>>>
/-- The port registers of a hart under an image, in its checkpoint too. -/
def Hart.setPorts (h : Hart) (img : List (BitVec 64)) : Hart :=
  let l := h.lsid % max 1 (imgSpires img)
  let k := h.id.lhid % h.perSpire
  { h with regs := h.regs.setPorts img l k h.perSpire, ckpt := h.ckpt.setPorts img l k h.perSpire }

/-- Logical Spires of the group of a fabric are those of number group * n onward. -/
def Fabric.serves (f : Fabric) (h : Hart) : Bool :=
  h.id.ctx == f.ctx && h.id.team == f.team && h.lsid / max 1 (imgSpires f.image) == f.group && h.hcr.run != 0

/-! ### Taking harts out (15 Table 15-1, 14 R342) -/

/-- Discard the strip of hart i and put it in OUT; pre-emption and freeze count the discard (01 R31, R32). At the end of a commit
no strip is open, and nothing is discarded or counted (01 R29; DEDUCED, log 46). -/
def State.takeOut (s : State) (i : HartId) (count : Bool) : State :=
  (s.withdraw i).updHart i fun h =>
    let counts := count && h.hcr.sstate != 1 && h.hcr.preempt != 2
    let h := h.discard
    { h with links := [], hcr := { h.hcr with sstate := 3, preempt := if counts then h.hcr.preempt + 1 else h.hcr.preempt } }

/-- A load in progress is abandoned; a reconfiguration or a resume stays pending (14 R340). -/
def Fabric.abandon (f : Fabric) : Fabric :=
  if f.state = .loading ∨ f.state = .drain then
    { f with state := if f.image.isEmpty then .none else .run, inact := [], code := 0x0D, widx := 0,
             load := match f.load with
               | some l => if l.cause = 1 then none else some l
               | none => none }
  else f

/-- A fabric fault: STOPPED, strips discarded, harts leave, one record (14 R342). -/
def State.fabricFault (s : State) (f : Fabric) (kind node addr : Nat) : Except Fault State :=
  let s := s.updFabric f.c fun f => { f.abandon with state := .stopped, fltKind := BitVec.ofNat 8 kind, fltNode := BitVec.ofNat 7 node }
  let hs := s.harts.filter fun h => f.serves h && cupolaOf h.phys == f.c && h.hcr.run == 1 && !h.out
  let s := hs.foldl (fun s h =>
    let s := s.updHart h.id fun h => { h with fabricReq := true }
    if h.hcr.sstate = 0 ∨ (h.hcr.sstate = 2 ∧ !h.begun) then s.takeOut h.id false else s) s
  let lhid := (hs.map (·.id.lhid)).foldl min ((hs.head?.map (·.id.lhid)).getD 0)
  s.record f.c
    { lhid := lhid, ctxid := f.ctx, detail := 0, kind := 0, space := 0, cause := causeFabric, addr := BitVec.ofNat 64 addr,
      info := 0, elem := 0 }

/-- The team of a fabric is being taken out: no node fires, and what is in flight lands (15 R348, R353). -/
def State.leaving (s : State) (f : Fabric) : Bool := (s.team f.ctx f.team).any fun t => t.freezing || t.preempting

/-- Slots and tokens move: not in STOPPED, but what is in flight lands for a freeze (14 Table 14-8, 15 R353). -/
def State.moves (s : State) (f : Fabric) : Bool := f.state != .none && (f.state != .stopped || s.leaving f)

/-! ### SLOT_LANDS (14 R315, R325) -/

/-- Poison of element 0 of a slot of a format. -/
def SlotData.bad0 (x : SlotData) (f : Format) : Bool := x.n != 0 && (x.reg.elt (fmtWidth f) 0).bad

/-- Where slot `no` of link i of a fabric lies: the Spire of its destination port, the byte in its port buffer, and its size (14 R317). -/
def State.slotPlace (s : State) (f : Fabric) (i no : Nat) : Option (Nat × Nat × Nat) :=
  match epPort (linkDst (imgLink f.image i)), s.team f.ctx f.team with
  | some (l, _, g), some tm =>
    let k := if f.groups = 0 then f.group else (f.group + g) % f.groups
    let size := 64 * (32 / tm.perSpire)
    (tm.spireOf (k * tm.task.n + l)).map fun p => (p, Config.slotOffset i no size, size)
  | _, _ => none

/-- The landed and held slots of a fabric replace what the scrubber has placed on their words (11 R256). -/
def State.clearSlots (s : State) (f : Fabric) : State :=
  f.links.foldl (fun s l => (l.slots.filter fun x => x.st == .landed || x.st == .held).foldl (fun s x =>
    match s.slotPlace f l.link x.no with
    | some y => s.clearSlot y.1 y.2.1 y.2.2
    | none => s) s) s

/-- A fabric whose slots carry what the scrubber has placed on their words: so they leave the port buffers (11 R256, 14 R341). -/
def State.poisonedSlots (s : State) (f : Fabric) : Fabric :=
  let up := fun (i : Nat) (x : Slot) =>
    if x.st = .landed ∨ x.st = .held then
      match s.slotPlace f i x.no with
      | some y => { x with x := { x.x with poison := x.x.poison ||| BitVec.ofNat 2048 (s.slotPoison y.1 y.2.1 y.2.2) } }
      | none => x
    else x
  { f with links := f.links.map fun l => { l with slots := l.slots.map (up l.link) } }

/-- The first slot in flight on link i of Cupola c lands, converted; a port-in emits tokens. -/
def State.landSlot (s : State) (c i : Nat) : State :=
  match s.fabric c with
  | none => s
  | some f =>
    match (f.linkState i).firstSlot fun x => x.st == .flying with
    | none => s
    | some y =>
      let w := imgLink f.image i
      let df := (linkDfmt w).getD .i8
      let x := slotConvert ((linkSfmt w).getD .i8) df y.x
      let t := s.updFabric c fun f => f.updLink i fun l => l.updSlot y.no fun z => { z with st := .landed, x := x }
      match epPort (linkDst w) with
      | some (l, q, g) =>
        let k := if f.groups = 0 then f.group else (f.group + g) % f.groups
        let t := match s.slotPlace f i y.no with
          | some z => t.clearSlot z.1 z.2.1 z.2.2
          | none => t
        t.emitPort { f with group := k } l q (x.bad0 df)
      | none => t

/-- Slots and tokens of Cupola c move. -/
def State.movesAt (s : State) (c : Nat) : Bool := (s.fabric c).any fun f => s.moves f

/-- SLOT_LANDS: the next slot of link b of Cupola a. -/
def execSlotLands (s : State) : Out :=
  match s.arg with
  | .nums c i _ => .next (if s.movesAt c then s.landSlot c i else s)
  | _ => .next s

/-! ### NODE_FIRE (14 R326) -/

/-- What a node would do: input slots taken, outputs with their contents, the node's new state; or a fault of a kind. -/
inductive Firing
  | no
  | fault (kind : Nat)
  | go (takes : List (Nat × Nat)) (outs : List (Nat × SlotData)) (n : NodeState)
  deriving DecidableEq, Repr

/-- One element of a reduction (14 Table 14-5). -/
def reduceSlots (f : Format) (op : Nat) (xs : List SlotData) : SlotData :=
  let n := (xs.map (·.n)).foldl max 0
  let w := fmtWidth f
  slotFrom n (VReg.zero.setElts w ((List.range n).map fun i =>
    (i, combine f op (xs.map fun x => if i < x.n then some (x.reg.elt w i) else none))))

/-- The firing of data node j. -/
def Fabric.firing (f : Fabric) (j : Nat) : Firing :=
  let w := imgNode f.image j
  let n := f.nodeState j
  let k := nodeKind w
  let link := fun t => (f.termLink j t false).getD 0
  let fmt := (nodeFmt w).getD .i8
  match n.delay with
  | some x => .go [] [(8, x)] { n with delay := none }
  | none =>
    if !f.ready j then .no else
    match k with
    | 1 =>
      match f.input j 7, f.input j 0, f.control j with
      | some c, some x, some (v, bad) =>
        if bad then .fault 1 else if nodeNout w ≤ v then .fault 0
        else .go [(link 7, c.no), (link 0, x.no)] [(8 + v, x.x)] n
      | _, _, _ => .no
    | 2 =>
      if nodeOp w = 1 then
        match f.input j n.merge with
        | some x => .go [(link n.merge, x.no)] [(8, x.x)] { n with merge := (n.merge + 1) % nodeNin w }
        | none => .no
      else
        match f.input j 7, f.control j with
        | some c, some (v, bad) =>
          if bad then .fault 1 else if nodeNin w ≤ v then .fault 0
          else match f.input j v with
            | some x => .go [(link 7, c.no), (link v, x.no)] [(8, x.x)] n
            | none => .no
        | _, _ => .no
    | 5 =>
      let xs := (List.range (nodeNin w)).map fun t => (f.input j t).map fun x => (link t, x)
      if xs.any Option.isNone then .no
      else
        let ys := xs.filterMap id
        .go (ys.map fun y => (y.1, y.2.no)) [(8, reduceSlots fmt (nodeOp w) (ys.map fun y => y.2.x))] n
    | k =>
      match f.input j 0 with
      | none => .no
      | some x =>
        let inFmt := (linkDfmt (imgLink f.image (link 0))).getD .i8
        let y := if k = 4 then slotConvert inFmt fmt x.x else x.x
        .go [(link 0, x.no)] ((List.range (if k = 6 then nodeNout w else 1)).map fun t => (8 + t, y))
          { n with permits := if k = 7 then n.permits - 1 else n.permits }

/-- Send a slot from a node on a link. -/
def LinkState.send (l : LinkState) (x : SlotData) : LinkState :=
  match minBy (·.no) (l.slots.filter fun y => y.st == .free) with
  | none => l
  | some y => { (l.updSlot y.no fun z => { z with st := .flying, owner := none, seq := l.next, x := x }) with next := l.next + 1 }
<<<
>>>
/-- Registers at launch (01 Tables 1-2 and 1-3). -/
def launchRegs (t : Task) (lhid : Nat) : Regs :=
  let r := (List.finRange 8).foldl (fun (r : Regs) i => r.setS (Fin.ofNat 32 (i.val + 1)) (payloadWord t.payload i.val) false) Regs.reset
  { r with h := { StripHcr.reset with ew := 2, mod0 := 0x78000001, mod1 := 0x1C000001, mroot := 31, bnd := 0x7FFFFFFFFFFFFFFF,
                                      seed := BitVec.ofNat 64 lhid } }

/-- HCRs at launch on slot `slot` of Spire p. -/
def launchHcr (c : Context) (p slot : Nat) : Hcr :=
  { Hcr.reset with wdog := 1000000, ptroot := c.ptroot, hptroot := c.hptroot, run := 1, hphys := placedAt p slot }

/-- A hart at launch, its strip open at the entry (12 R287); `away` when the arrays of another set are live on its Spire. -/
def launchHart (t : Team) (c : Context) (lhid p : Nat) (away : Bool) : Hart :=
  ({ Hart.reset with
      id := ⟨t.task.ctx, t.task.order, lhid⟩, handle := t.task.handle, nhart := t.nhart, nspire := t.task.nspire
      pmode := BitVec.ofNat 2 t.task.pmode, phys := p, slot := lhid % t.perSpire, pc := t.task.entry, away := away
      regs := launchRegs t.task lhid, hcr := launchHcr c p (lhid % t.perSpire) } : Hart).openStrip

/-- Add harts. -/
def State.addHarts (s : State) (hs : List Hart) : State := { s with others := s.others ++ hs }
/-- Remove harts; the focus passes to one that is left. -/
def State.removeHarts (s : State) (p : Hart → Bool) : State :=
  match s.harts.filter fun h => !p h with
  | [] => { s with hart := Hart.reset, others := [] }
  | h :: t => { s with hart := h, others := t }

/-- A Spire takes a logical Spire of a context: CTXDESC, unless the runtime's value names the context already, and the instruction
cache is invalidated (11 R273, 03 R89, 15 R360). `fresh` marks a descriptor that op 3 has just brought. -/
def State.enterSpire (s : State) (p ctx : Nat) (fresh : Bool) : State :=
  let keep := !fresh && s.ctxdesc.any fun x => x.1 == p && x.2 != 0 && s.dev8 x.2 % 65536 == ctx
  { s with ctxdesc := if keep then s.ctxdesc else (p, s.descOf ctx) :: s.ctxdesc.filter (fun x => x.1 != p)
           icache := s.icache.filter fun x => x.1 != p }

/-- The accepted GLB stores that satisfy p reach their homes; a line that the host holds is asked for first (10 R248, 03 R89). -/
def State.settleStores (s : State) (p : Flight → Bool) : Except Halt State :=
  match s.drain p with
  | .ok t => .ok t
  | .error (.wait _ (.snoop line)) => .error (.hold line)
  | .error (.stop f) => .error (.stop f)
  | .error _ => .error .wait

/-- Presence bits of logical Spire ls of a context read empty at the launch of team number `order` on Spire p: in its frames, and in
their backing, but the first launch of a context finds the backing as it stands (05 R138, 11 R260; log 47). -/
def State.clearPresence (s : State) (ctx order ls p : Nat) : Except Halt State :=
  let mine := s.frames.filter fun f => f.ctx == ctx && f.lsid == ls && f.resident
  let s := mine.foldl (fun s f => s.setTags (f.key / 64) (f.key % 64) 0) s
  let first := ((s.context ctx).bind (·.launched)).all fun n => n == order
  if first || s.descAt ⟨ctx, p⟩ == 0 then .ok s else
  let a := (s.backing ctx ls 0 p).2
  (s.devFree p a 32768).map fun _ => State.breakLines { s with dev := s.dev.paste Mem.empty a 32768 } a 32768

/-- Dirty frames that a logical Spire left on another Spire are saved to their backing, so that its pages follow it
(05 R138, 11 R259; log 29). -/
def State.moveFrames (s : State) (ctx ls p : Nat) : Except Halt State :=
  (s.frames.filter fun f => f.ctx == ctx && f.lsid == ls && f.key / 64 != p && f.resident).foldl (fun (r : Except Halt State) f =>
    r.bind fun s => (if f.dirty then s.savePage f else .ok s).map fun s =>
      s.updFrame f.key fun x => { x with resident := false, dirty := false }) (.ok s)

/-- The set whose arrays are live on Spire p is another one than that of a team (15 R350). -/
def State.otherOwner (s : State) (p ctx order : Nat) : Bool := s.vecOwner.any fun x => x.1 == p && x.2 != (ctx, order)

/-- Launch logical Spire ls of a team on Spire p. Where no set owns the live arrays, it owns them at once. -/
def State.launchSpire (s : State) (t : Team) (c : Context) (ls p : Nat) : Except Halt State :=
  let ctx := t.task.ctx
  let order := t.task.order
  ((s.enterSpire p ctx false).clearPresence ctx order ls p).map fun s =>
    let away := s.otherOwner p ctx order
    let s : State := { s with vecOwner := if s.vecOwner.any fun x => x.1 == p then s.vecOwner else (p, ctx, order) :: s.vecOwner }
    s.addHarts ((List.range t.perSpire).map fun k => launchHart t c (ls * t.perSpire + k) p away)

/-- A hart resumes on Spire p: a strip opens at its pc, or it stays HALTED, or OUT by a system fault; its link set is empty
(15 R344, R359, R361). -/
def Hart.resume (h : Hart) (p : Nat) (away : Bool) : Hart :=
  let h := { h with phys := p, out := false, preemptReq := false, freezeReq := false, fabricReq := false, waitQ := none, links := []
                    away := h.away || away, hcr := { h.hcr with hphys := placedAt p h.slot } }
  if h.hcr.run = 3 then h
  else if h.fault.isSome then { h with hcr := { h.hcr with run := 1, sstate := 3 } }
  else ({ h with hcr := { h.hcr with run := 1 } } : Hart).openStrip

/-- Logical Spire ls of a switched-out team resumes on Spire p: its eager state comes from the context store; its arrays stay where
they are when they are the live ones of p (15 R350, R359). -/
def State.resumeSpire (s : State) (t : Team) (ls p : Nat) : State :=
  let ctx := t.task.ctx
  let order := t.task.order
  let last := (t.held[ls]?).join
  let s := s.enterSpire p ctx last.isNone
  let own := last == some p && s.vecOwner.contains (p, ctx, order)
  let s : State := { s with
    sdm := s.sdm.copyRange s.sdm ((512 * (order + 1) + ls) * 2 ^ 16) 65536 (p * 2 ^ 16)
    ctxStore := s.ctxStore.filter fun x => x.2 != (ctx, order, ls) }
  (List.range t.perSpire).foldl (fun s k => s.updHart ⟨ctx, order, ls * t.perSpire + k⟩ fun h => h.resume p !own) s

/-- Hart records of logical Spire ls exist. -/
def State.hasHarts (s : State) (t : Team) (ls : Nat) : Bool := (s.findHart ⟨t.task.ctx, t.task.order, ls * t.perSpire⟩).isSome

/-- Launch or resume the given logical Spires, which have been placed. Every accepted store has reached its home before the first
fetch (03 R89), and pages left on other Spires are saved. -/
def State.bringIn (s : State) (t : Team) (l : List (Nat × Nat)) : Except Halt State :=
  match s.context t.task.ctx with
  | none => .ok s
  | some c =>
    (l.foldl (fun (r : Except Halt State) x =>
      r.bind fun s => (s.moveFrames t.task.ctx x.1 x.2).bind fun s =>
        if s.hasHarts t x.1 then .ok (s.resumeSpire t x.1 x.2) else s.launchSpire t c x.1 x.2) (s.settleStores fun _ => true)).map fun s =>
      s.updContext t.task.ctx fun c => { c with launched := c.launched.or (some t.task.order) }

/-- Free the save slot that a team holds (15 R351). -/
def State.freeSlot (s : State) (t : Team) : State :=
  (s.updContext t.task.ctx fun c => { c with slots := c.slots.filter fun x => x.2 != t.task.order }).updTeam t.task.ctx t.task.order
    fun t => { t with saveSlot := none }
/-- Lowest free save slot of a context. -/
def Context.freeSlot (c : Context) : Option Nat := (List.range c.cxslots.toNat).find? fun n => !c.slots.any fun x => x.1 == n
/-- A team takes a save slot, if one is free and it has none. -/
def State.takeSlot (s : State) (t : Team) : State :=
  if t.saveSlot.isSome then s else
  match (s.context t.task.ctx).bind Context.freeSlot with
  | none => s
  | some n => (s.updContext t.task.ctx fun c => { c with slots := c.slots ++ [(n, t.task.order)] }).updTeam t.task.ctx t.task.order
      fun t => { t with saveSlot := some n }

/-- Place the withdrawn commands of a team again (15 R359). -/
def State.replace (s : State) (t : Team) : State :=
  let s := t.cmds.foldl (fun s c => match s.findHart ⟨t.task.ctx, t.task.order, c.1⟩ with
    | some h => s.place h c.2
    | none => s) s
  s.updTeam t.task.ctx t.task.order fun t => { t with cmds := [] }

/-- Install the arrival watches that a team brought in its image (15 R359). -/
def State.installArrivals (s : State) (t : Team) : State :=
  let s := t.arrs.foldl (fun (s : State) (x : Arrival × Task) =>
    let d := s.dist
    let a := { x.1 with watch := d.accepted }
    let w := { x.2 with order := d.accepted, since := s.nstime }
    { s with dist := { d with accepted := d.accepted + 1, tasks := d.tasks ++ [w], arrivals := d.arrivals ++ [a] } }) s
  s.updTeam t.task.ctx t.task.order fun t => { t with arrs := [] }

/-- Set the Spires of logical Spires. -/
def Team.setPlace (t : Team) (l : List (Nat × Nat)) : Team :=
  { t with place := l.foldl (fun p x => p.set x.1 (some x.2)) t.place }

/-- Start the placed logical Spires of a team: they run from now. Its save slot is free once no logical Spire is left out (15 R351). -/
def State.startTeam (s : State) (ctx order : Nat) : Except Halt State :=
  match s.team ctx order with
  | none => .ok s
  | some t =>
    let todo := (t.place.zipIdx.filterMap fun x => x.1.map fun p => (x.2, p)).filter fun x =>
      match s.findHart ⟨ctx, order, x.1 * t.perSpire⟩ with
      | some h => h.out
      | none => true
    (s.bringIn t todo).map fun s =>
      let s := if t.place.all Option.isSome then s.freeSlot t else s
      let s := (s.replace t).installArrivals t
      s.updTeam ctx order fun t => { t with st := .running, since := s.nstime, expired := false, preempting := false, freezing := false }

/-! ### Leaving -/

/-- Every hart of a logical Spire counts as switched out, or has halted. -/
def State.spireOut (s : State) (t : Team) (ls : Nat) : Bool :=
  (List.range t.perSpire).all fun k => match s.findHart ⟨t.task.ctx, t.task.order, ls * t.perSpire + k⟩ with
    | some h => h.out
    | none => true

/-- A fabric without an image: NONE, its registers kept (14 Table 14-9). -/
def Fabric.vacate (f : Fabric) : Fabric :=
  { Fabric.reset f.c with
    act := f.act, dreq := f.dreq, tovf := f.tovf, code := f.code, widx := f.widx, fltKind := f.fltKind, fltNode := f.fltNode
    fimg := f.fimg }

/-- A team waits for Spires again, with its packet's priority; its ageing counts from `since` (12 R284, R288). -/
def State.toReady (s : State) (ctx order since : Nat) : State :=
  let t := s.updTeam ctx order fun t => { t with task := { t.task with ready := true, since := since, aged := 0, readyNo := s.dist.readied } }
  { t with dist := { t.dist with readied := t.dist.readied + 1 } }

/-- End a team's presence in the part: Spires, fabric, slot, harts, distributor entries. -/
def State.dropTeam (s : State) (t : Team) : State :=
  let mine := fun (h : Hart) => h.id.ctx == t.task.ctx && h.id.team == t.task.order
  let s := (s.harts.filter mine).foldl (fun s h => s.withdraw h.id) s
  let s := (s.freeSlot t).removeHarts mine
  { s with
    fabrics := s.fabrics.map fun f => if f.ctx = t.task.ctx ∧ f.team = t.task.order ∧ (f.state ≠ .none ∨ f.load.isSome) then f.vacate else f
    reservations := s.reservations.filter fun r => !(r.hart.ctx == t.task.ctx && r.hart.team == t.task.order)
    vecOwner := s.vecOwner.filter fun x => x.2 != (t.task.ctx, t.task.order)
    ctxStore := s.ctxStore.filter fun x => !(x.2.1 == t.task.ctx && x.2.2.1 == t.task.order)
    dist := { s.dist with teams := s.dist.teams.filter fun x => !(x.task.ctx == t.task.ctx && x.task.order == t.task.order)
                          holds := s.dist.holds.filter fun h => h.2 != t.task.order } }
<<<
● **Try it**: From the records above, extract exactly and only the lines that begin at the line with "checkpoint too. -/" and stop after the line with "s.record f.c".

● **Exercise solution**:
/-- The port registers of a hart under an image, in its checkpoint too. -/
def Hart.setPorts (h : Hart) (img : List (BitVec 64)) : Hart :=
  let l := h.lsid % max 1 (imgSpires img)
  let k := h.id.lhid % h.perSpire
  { h with regs := h.regs.setPorts img l k h.perSpire, ckpt := h.ckpt.setPorts img l k h.perSpire }

/-- Logical Spires of the group of a fabric are those of number group * n onward. -/
def Fabric.serves (f : Fabric) (h : Hart) : Bool :=
  h.id.ctx == f.ctx && h.id.team == f.team && h.lsid / max 1 (imgSpires f.image) == f.group && h.hcr.run != 0

/-! ### Taking harts out (15 Table 15-1, 14 R342) -/

/-- Discard the strip of hart i and put it in OUT; pre-emption and freeze count the discard (01 R31, R32). At the end of a commit
no strip is open, and nothing is discarded or counted (01 R29; DEDUCED, log 46). -/
def State.takeOut (s : State) (i : HartId) (count : Bool) : State :=
  (s.withdraw i).updHart i fun h =>
    let counts := count && h.hcr.sstate != 1 && h.hcr.preempt != 2
    let h := h.discard
    { h with links := [], hcr := { h.hcr with sstate := 3, preempt := if counts then h.hcr.preempt + 1 else h.hcr.preempt } }

/-- A load in progress is abandoned; a reconfiguration or a resume stays pending (14 R340). -/
def Fabric.abandon (f : Fabric) : Fabric :=
  if f.state = .loading ∨ f.state = .drain then
    { f with state := if f.image.isEmpty then .none else .run, inact := [], code := 0x0D, widx := 0,
             load := match f.load with
               | some l => if l.cause = 1 then none else some l
               | none => none }
  else f

/-- A fabric fault: STOPPED, strips discarded, harts leave, one record (14 R342). -/
def State.fabricFault (s : State) (f : Fabric) (kind node addr : Nat) : Except Fault State :=
  let s := s.updFabric f.c fun f => { f.abandon with state := .stopped, fltKind := BitVec.ofNat 8 kind, fltNode := BitVec.ofNat 7 node }
  let hs := s.harts.filter fun h => f.serves h && cupolaOf h.phys == f.c && h.hcr.run == 1 && !h.out
  let s := hs.foldl (fun s h =>
    let s := s.updHart h.id fun h => { h with fabricReq := true }
    if h.hcr.sstate = 0 ∨ (h.hcr.sstate = 2 ∧ !h.begun) then s.takeOut h.id false else s) s
  let lhid := (hs.map (·.id.lhid)).foldl min ((hs.head?.map (·.id.lhid)).getD 0)
  s.record f.c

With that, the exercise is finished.